DOBSON — Student response to Surry Community College’s Luthier class has been gratifying for at least one official there.
“One student we have in the class comes in from West Virginia and we have another (Nick Lampo) who plays cello in the Charlotte Symphony and drives in from Charlotte,” said Terri Cockerham, director, Occupational Extension Programs. She said the class has a dozen students participating and is held in Mount Airy in the Center for Public Safety’s woodworking shop.
Cokerham said while the passion in participation from students came as a bit of a surprise some other issues, such as the cost of Luthier tools, were not.
“The tools were pricey for this. It was an expensive start up,” Cockerham said. “We received so much interest in the course we received $10,000 for tools with a donation from a student which was matched by his employer. The first night I went to look in on the class it had been going on for two weeks. I couldn’t believe the enthusiasm I saw. They were so excited about what they were doing. They have a passion for music and the instruments.”
Cokerham said instructor Joe Thrift recently attended a luthier’s event which was out of the area and participants asked him about the course.
“Joe is loving this,” said Cockerham. “Typically he teaches one student in his shop and he is really loving teaching more than one student. The first night he got there early to set up for the class and a lot of them were already there and they just followed him around while he was setting everything up. I think it overwhelmed him just a bit.”
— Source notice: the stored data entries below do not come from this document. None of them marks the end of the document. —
/-- Send a message from an island to an island: it is in flight until its arrival command takes it (R19). -/
def State.send (s : State) (frm dest : Nat) (m : Instr) : State := { s with flight := s.flight ++ [⟨frm, dest, m⟩] }

/-- Whether a message is in flight. -/
def State.inFlight (s : State) (m : Instr) : Bool := s.flight.any (fun x => x.m == m)

/-- Send a message unless the same one is already in flight. -/
def State.sendOnce (s : State) (frm dest : Nat) (m : Instr) : State := if s.inFlight m then s else s.send frm dest m

/-- Whether one message must arrive before another: both cross from one island into one other, and it was sent first
(R19). -/
def Msg.leads (x y : Msg) : Bool := x.frm == y.frm && x.dest == y.dest && x.frm != x.dest

/-- The messages without the first copy of one that no earlier message of its crossing leads; `pre` are the earlier
ones. -/
def takeMsg (m : Instr) : List Msg → List Msg → Option (List Msg)
  | _, [] => none
  | pre, x :: t =>
    if x.m = m ∧ ¬ pre.any (fun y => y.leads x) then some (pre ++ t) else takeMsg m (pre ++ [x]) t

/-- A message arrives (R19): it is in flight no more, and what it brings takes effect. One behind an earlier message
of its own crossing cannot arrive yet, so that its command changes nothing; one that is not in flight comes from
outside the model (log entry 94). -/
def State.arrive (s : State) (m : Instr) (f : State → State) : State :=
  match takeMsg m [] s.flight with
  | some l => f { s with flight := l }
  | none => if s.inFlight m then s else f s

/-- State of a power domain. -/
def State.dom (s : State) (d : Nat) : Dom := mapGet (fun _ => Dom.off) s.pw.dom d

/-- Set the state of a power domain. -/
def State.setDom (s : State) (d : Nat) (v : Dom) : State :=
  { s with pw := { s.pw with dom := mapSet (fun _ => Dom.off) s.pw.dom d v } }

/-- The register and bit that hold the readiness of an island's function (R343). -/
def readyBit (d : Nat) : Reg × Nat :=
  if d < 48 then (.pltReady0, d)
  else if d < 52 then (.pltReady1, 4 + (d - 48))
  else if d < 68 then (.pltReady0, 48 + (d - 52))
  else if d < 72 then (.pltReady1, d - 68)
  else if d < 74 then (.pltReady1, 9 + (d - 72))
  else (.pltReady1, 8)

/-- Whether the function of an island is ready (R343); the platform island always is. -/
def State.ready (s : State) (d : Nat) : Bool :=
  if d = 75 then true else s.flag (readyBit d).1 0 (readyBit d).2

/-- Set or clear an island's readiness bit. -/
def State.setReady (s : State) (d : Nat) (b : Bool) : State :=
  s.setBit (readyBit d).1 0 (readyBit d).2 b

/-- SEC_DBG.scan: 0 locked, 1 clearing, 2 enabled, 3 withheld. -/
def State.scan (s : State) : Nat := s.fld .secDbg 0 1 0

/-- Whether secrets are being cleared: fetch and dispatch have stopped (R352). -/
def State.clearing (s : State) : Bool := decide (s.scan = 1)

/-! ## Error log and trace capture -/

/-- What an error log entry carries besides its sequence number (R287). -/
structure LogRec where
  kind : Nat
  island : Nat := 0
  outcome : Nat := 0
  slot : Nat := 0
  addr : Nat := 0
  syn : Nat := 0
  ctx : Nat := 0
  part : Nat := 0
  detail : Nat := 0
  deriving DecidableEq, Repr

/-- Entries the log may hold (R287). -/
def State.logCap (s : State) : Nat := if s.flag .icxLogCfg 0 0 then 4096 else 1024

/-- Entries in the log: tail − head, wrapping at 16 bits. -/
def State.logCount (s : State) : Nat :=
  (s.fld .icxLogTail 0 15 0 + 65536 - s.fld .icxLogHead 0 15 0) % 65536

/-- Store word `w` of event buffer entry `i`. -/
def State.putEvt (s : State) (i w : Nat) (v : Nat) : State :=
  { s with ix := { s.ix with buf := mapSet (fun _ => 0#64) s.ix.buf (4 * i + w) (BitVec.ofNat 64 v) } }

/-- The `log` bit of ICX_STAT follows the level (R288). -/
def State.logLevel (s : State) : State :=
  let lv := s.fld .icxLogCfg 0 13 1
  s.setBit .icxStat 0 8 (decide (lv ≠ 0 ∧ lv ≤ s.logCount))

/-- Write an error log entry, or count it dropped; either takes a sequence number (R287). -/
def State.logE (s : State) (e : LogRec) : State :=
  let q := s.ix.seq
  let s := { s with ix := { s.ix with seq := (q + 1) % 2 ^ 32 } }
  let s := if e.kind = 0x0A then s.setBit .icxStat 0 7 true else s
  if s.logCap ≤ s.logCount then s.bump .icxLogDrop 0 1
  else
    let t := s.fld .icxLogTail 0 15 0
    let i := t % s.logCap
    let s := s.putEvt i 0 (q + e.kind * 2 ^ 32 + e.island % 128 * 2 ^ 40 + e.outcome % 8 * 2 ^ 47 +
      e.slot % 64 * 2 ^ 50)
    let s := s.putEvt i 1 (e.addr % 2 ^ 52)
    let s := s.putEvt i 2 (e.syn % 2 ^ 32 + e.ctx % 1024 * 2 ^ 32 + e.part % 16 * 2 ^ 42)
    let s := s.putEvt i 3 (e.detail % 2 ^ 32)
    (s.setFld .icxLogTail 0 15 0 ((t + 1) % 65536)).logLevel

/-- Whether trace capture wants an event of this kind, island and context (R289). -/
def State.traceWants (s : State) (kind island : Nat) (ctx : Option Nat) : Bool :=
  let c := s.reg .tlmTraceCfg
  s.flag .tlmTraceStat 0 0 && decide (1 ≤ kind ∧ kind ≤ 13) && wbit c kind &&
    (if island < 48 then wbit c (16 + island / 12)
     else if island < 52 then wbit c (16 + (island - 48))
     else if island < 68 then wbit c (20 + (island - 52))
     else if island = 72 ∨ island = 73 then wbit c (36 + (island - 72))
     else decide (island = 75) && wbit c 38) &&
    (!wbit c 39 || (match ctx with | none => true | some x => decide (x = wb c 49 40)))

/-- Send a trace entry to the always-on domain when the capture selects it. The clock word is the
source island's own count, which the model does not keep: a free value (log entry 8). -/
def State.trace (s : State) (kind island : Nat) (ctx : Option Nat) (ring status opcode cookie detail : Nat) :
    State :=
  if s.traceWants kind island ctx then
    let (s, w) := s.draw
    s.send island 75 (.traceEvent ⟨BitVec.ofNat 8 kind, island, ctx.map (BitVec.ofNat 10), BitVec.ofNat 16 ring,
      BitVec.ofNat 8 status, BitVec.ofNat 8 opcode, BitVec.ofNat 32 cookie, w.setWidth 48,
      BitVec.ofNat 64 detail⟩)
  else s

/-! ## Trace buffer and the platform cycle (R289) -/

/-- Write one trace entry at its place in the event buffer; a capture in mode 0 stops after 3,072 entries. -/
def State.putTrace (s : State) (e : TraceEv) : State :=
  let n := s.ix.trSeq
  let i := 1024 + n % 3072
  let s := { s with ix := { s.ix with trSeq := (n + 1) % 2 ^ 32, trBusy := true } }
  let s := s.putEvt i 0 (n + e.kind.toNat * 2 ^ 32 + e.island % 128 * 2 ^ 40 +
    (match e.ctx with | some x => x.toNat | none => 0) * 2 ^ 47)
  let s := s.putEvt i 1 (e.ringPos.toNat + e.status.toNat * 2 ^ 16 + e.opcode.toNat * 2 ^ 24 + e.cookie.toNat * 2 ^ 32)
  let s := s.putEvt i 2 e.clock.toNat
  let s := s.putEvt i 3 e.detail.toNat
  let w := s.fld .tlmTraceStat 0 35 4
  s.setFld .tlmTraceStat 0 35 4 (min (2 ^ 32 - 1) (w + 1))

/-- A capture stops: entries that wait are dropped with it, and TLM_EVT bit 8 sets (R289). -/
def State.stopTrace (s : State) : State :=
  if s.flag .tlmTraceStat 0 0 then
    let s := { s with ix := { s.ix with trq := [] } }
    (s.setBit .tlmTraceStat 0 0 false).orReg .tlmEvt 0 (2 ^ 8)
  else s
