-- ==== Sys2Proof/Machine/Banks.lean ====
section
/-! DEFINITION. Compute commands of a stack channel: BSET to HALT (R69–R84). -/
namespace Sys2Proof.Machine

/-! ## The weight expander (R72) -/

/-- Weight types that the expander takes. -/
def expands (t : EType) : Bool :=
  match t with
  | .fp32 | .int32 | .int64 => false
  | _ => true

/-- The pass configuration (R80 PCFG). -/
structure PassCfg where
  wt : EType
  form : EType             -- BF16, FP16 or INT16
  rows : Nat
  tagged : Bool            -- an FP4 weight with a tag plane; an INT4 weight never escapes (R73)
  ws : SType
  as : SType
  unit : Nat               -- block unit along K (R77); 0 where neither side is scaled
  deriving DecidableEq, Repr

/-- Read a pass configuration word; none where it is malformed (R81). The word does not tell a ternary activation
from one of block length 32: a scaled activation counts as one of 32 (DESIGN CHOICE, log entry 104). -/
def PassCfg.ofWord (w : BitVec 26) : Option PassCfg :=
  let v := w.toNat
  match EType.ofCode (bits v 4 0) with
  | none => none
  | some t =>
    if !expands t || bits v 6 5 = 3 || bits v 25 14 ≠ 0 then none
    else some
      { wt := t
        form := if bits v 6 5 = 0 then .bf16 else if bits v 6 5 = 1 then .fp16 else .int16
        rows := bits v 8 7 + 1
        tagged := bitOf v 9 && t == .fp4
        ws := if bitOf v 10 then (if bitOf v 11 then .e4m3 else .e8m0) else .none
        as := if bitOf v 12 then (if bitOf v 13 then .e4m3 else .e8m0) else .none
        unit := if bitOf v 12 then 32 else if bitOf v 10 then t.blockLen else 0 }

/-- Columns of the n-group (R72). -/
def groupWidth (t : EType) : Nat :=
  match t.width with
  | 16 => 16 | 8 => 32 | _ => 64

/-- K positions that one granule column holds. -/
def kPerGranule (t : EType) : Nat := if t = .tern then 2 else 1

/-- Scale granules of a row segment (R72). -/
def scaleGranules (t : EType) (tagged scaled : Bool) : Nat :=
  if !scaled then 0 else if (t == .fp4 || t == .int4) && !tagged then 4 else 2

/-- The weight code of column n at position j of a granule's data. -/
def granCode (t : EType) (data n j : Nat) : Nat :=
  let i := if t = .tern then 2 * n + j else n
  data / 2 ^ (i * t.width) % 2 ^ t.width

/-- Accumulation mode of a pass configuration (R69). -/
def PassCfg.mode (c : PassCfg) : AccMode := bankMode ⟨c.wt, c.ws != .none⟩ ⟨c.form, c.as != .none⟩

/-- Byte i of a bank register's 128 bytes. -/
def regByte (v : BitVec 1024) (i : Nat) : Nat := v.toNat / 2 ^ (8 * i) % 256

/-- Word i of 32 bits, and half-word i, of a bank register. -/
def regWord (v : BitVec 1024) (i : Nat) : BitVec 32 := v.extractLsb' (32 * i) 32
def regHalf (v : BitVec 1024) (i : Nat) : Nat := v.toNat / 2 ^ (16 * i) % 65536

/-- Replace word i of 32 bits. -/
def putWord (v : BitVec 1024) (i : Nat) (x : BitVec 32) : BitVec 1024 :=
  BitVec.ofNat 1024 (putBits v.toNat (32 * i + 31) (32 * i) x.toNat)

/-- A granule read by a BPU: its column, its data, and whether it was bad. -/
structure Gran where
  col : Nat
  data : Nat
  bad : Bool
  deriving DecidableEq, Repr

/-- Read one granule of the open row through the BPU's decoder, counting corrected and bad granules
(R83). A column past the row, for which the manual names no effect, gives a free value (log entry 2). -/
def State.bpuRead (s : State) (st ch b row col : Nat) : State × Gran :=
  if 64 ≤ col then
    let (s, w0) := s.draw
    let (s, w1) := s.draw
    let (s, w2) := s.draw
    let (s, w3) := s.draw
    (s, ⟨col, (w3 ++ w2 ++ w1 ++ w0).toNat, false⟩)
  else
  let (s, d) := s.loadUnit true (stackAddr st ch b row col)
  match d.outc with
  | .clean => (s, ⟨col, leNat d.data, false⟩)
  | .corrected => (s.modBank st ch b (fun v => v.addStatus 31 16 1), ⟨col, leNat d.data, false⟩)
  | _ =>
    let s := s.bump .stkBpuPois st 1
    (s.modBank st ch b (fun v => v.setStatus stPoison true), ⟨col, 0, true⟩)

/-- Read several granules of the open row. -/
def State.bpuReads (s : State) (st ch b row : Nat) (cols : List Nat) : State × List Gran :=
  cols.foldl (fun (p : State × List Gran) c =>
    let (s, g) := p.1.bpuRead st ch b row c
    (s, p.2 ++ [g])) (s, [])

/-! ## A MAC pass in one bank (R77) -/

/-- The operand fields of MPASS (R80), and where the row stands in its slice. -/
structure PassWord where
  c0 : Nat
  n : Nat
  slot : Nat
  tag : Nat
  half : Nat
  k0 : Nat := 0            -- K positions of the slice before this row
  kEnd : Nat := 0          -- K positions of the slice; 0 where the row ends on a block unit
  seed : Nat := 0          -- free value for the scales of a slot that no register holds
  deriving DecidableEq, Repr

/-- Read an MPASS word. -/
def PassWord.of (w : BitVec 26) : PassWord :=
  let v := w.toNat
  { c0 := bits v 5 0, n := bits v 12 6, slot := bits v 14 13, tag := bits v 18 15, half := bits v 19 19 }

/-- The tags of the pass's tag slot (R71, R73). -/
def Bank.tags (b : Bank) (p : PassWord) : Nat := (b.reg 15).toNat / 2 ^ (64 * p.tag) % 2 ^ 64

/-- Whether the row is an escape row (R73). -/
def Bank.escRow (b : Bank) (c : PassCfg) (p : PassWord) : Bool := c.tagged && decide (b.tags p ≠ 0)

/-- Row group in which an activation row steps (R77). -/
def PassCfg.group (c : PassCfg) (esc : Bool) (r : Nat) : Nat :=
  match groupWidth c.wt with
  | 64 => if esc then r / 2 else r
  | 32 => r / 2
  | _ => 0

/-- Number of row groups. -/
def PassCfg.groups (c : PassCfg) (esc : Bool) : Nat := c.group esc (c.rows - 1) + 1

/-- Whether a block unit spans more K positions than one load of activations holds (R77). -/
def PassCfg.spans (c : PassCfg) : Bool := decide (64 < c.unit)

/-- The accumulator word of row r, column n: groups use acc0 and acc1 in turn (R70). Where a block unit spans two
passes every row keeps its own partial between them, rows 2 and 3 in words 128 to 255 (log entry 19). -/
def PassCfg.accAt (c : PassCfg) (esc : Bool) (r n : Nat) : Nat :=
  match groupWidth c.wt with
  | 64 =>
    if esc then 64 * (n / 32) + 32 * (r % 2) + n % 32
    else if c.spans then 64 * r + n
    else 64 * (r % 2) + n
  | 32 => 64 * (r / 2 % 2) + 32 * (r % 2) + n
  | _ => 16 * r + n

/-- The accumulator sets of a row group. -/
def PassCfg.sets (c : PassCfg) (esc : Bool) (g : Nat) : List Nat :=
  if esc then [0, 1] else if groupWidth c.wt = 16 then [0] else [g % 2]

/-- Position along K, from the slice's first, of the first element of a granule column. -/
def PassWord.kAt (p : PassWord) (c : PassCfg) (col : Nat) : Nat := p.k0 + col * kPerGranule c.wt

/-- Block unit of a granule column. -/
def PassWord.unitOf (p : PassWord) (c : PassCfg) (col : Nat) : Nat := if c.unit = 0 then 0 else p.kAt c col / c.unit

/-- A step of a pass: its row group, its half of an escape row's columns, and its granule column. -/
structure Step where
  grp : Nat
  half : Nat
  col : Nat
  deriving DecidableEq, Repr

/-- The steps of a pass in their order (R72, R77): block units, row groups, columns, and in an escape row the two halves
of its columns. A ternary granule is read once for its two steps. -/
def PassCfg.steps (c : PassCfg) (p : PassWord) (esc : Bool) : List Step :=
  let cols := (List.range p.n).map (· + p.c0)
  (uniq (cols.map (p.unitOf c))).flatMap (fun u => (List.range (c.groups esc)).flatMap (fun g =>
    (cols.filter (fun x => p.unitOf c x = u)).flatMap (fun x =>
      (if esc then [0, 1] else [0]).map (fun h => ⟨g, h, x⟩))))

/-- What one step read: its granule, the low plane's code granule, and whether either was bad. -/
structure Stepped where
  step : Step
  data : Nat
  low : Nat
  bad : Bool
  deriving DecidableEq, Repr

/-- Read what one step takes from the open row: in an escape row the low plane's granule too (R73). -/
def State.bpuStep (s : State) (st ch b row : Nat) (esc : Bool) (x : Step) : State × Stepped :=
  let (s, g) := s.bpuRead st ch b row x.col
  if esc && decide (x.col < 32) then
    let (s, l) := s.bpuRead st ch b row (x.col + 32)
    (s, ⟨x, g.data, l.data, g.bad || l.bad⟩)
  else (s, ⟨x, g.data, 0, g.bad⟩)

/-- The scale register that a pass reads (R71): slot k begins at granule k × sg of bk12, bk13 (DEDUCED, log entry 12). -/
def scaleRegs (c : PassCfg) (p : PassWord) : List Nat :=
  let r := 12 + p.slot * scaleGranules c.wt c.tagged true / 4
  if c.ws = .none ∨ 13 < r then [] else [r]

/-- The scale of column n for a weight block of the row segment. Slots past bk13 name no register: their scales are free
values (log entry 12). -/
def Bank.wScale (b : Bank) (c : PassCfg) (p : PassWord) (n unit : Nat) : FV :=
  if c.ws = .none then .fin false 1 1 0
  else
    let i := p.slot * scaleGranules c.wt c.tagged true * 32 + unit * groupWidth c.wt + n
    decodeScale c.ws (if i < 256 then regByte (b.reg (12 + i / 128)) (i % 128) else (Config.freeScale p.seed i).toNat)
She said she has also enjoyed being a part of an extension class which is unique and said she is proud to be a part of a program which offers students such an opportunity to learn the craft at the tuition price of $183 for a class that typically runs from 9-10 weeks.
“I feel occupational extensions outreach is being met with this,” said Cockerham. “Really this course falls into the category of heritage arts. We are already thinking about continuing it. We look to start another class after this one finishes up.” She said Thrift’s busy travel schedule will probably keep him from expanding the program. Cockerham speculated the school may even look toward setting up another program where students learn to make a banjo or dulcimer, which would tie in with the areas Old Time music background.
Thrift also helped students locate a supplier of wood for the instruments they are making to add another personal dimension to the process they are learning. Cockerham said she also learned the students formed an impromptu jam session before one class when they realized they had their instruments with them.
“The most striking thing from this diverse group of students, my biggest surprise was their enthusiasm and the passion,” said Cockerham. “That has been the best part from the very beginning, event though being unique is also good.” She said Thrift’s being well known in the field has also helped the program.
“I love it (teaching the larger class),” said Thrift. “It’s intense but I love seeing what people think I say and turn around and try doing it. They’re some clever people in this class and they often come up with something I never thought of with a technique. I’m seeing other aspects of it.”
He said he has also been impressed by his student’s ability to take his instruction to another level no matter the skill set they brought into class with them.
“I don’t sit still with this class. I am on the go all the time (in the classroom),” Thrift said. “I’m listening I’m giving advice and I just like to let them go and see how they tweak what they are doing. It’s exciting. I’m impresses with the level everyone seems to work at do matter their different woodworking experience. I like the process of seeing them achieve it. Our varnish experiment is next.”